Non-operating results for 2006 amounted to a US$15.7 million loss compared to a US$31.5 million gain in 2005. Interest income decreased 36.4% due to lower average cash balances and lower interest rates. Interest expenses increased 55.0% due to an increase in average debt, mainly related to fleet financing. In the miscellaneous-net item, the Company recorded a US$37.1 million gain compared to a US$58.2 million gain in 2005. In 2006, this included (i) a US$40.3 million onetime gain due to a change in the Company’s maintenance accounting policy recorded in 1Q06 (ii) a US$6.4 million pre-tax one-time charge due to severance payments recorded in 2Q06 and (iii) an US$8.1 million provision related to the phase-out of the Boeing 737-200 fleet planned for 2007 recorded in 4Q06. In addition, this item included a US$12.9 million fuel hedging gain (compared to a US$51.5 million gain in 2005) as well as a US$5.5 million foreign-exchange gain (compared to a US$6.0 million gain in 2005).

******

About LAN
LAN Airlines (“LAN”) is one of the leading airlines in Latin America.

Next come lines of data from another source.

-- ==== Sys2Proof/Word.lean ====
section
/-! DEFINITION. The widths of BQCORE: bytes, 16-bit words (CSW, keys, counters), 32-bit registers and command
words, 64-bit operands and results (00_scope.md R9, 10_state.md R21). -/
namespace Sys2Proof

/-- One byte of the block buffer or of a transport request (10_state.md R37, R40). -/
abbrev Byte := BitVec 8

/-- A ControlStatusWord, an unseal key, a subcommand code, a poll count (00_scope.md R9). -/
abbrev Half := BitVec 16

/-- A host register, a command word, a Xemics word (10_state.md R21, 30_encoding.md R70, R77). -/
abbrev Word := BitVec 32

/-- A binary64 bit pattern (30_encoding.md R78). -/
abbrev DWord := BitVec 64

/-- A byte offset of the host register space, 0x00 to 0x7F (20_memory.md R50). -/
abbrev Offset := BitVec 7

end Sys2Proof
end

The LAN Alliance includes LAN Airlines, LAN Express, LAN Peru, LAN Ecuador, and LAN Argentina. Through its own operations and code-share arrangements, the LAN Alliance serves 15 destinations in Chile, eleven destinations in Peru, nine destinations in Argentina, two in Ecuador, 30 destinations in other Latin American countries, 25 in North America, 13 destinations in Europe, four in the South Pacific and one in Asia. Currently, the LAN Alliance operates 70 passenger aircraft and ten dedicated freighters.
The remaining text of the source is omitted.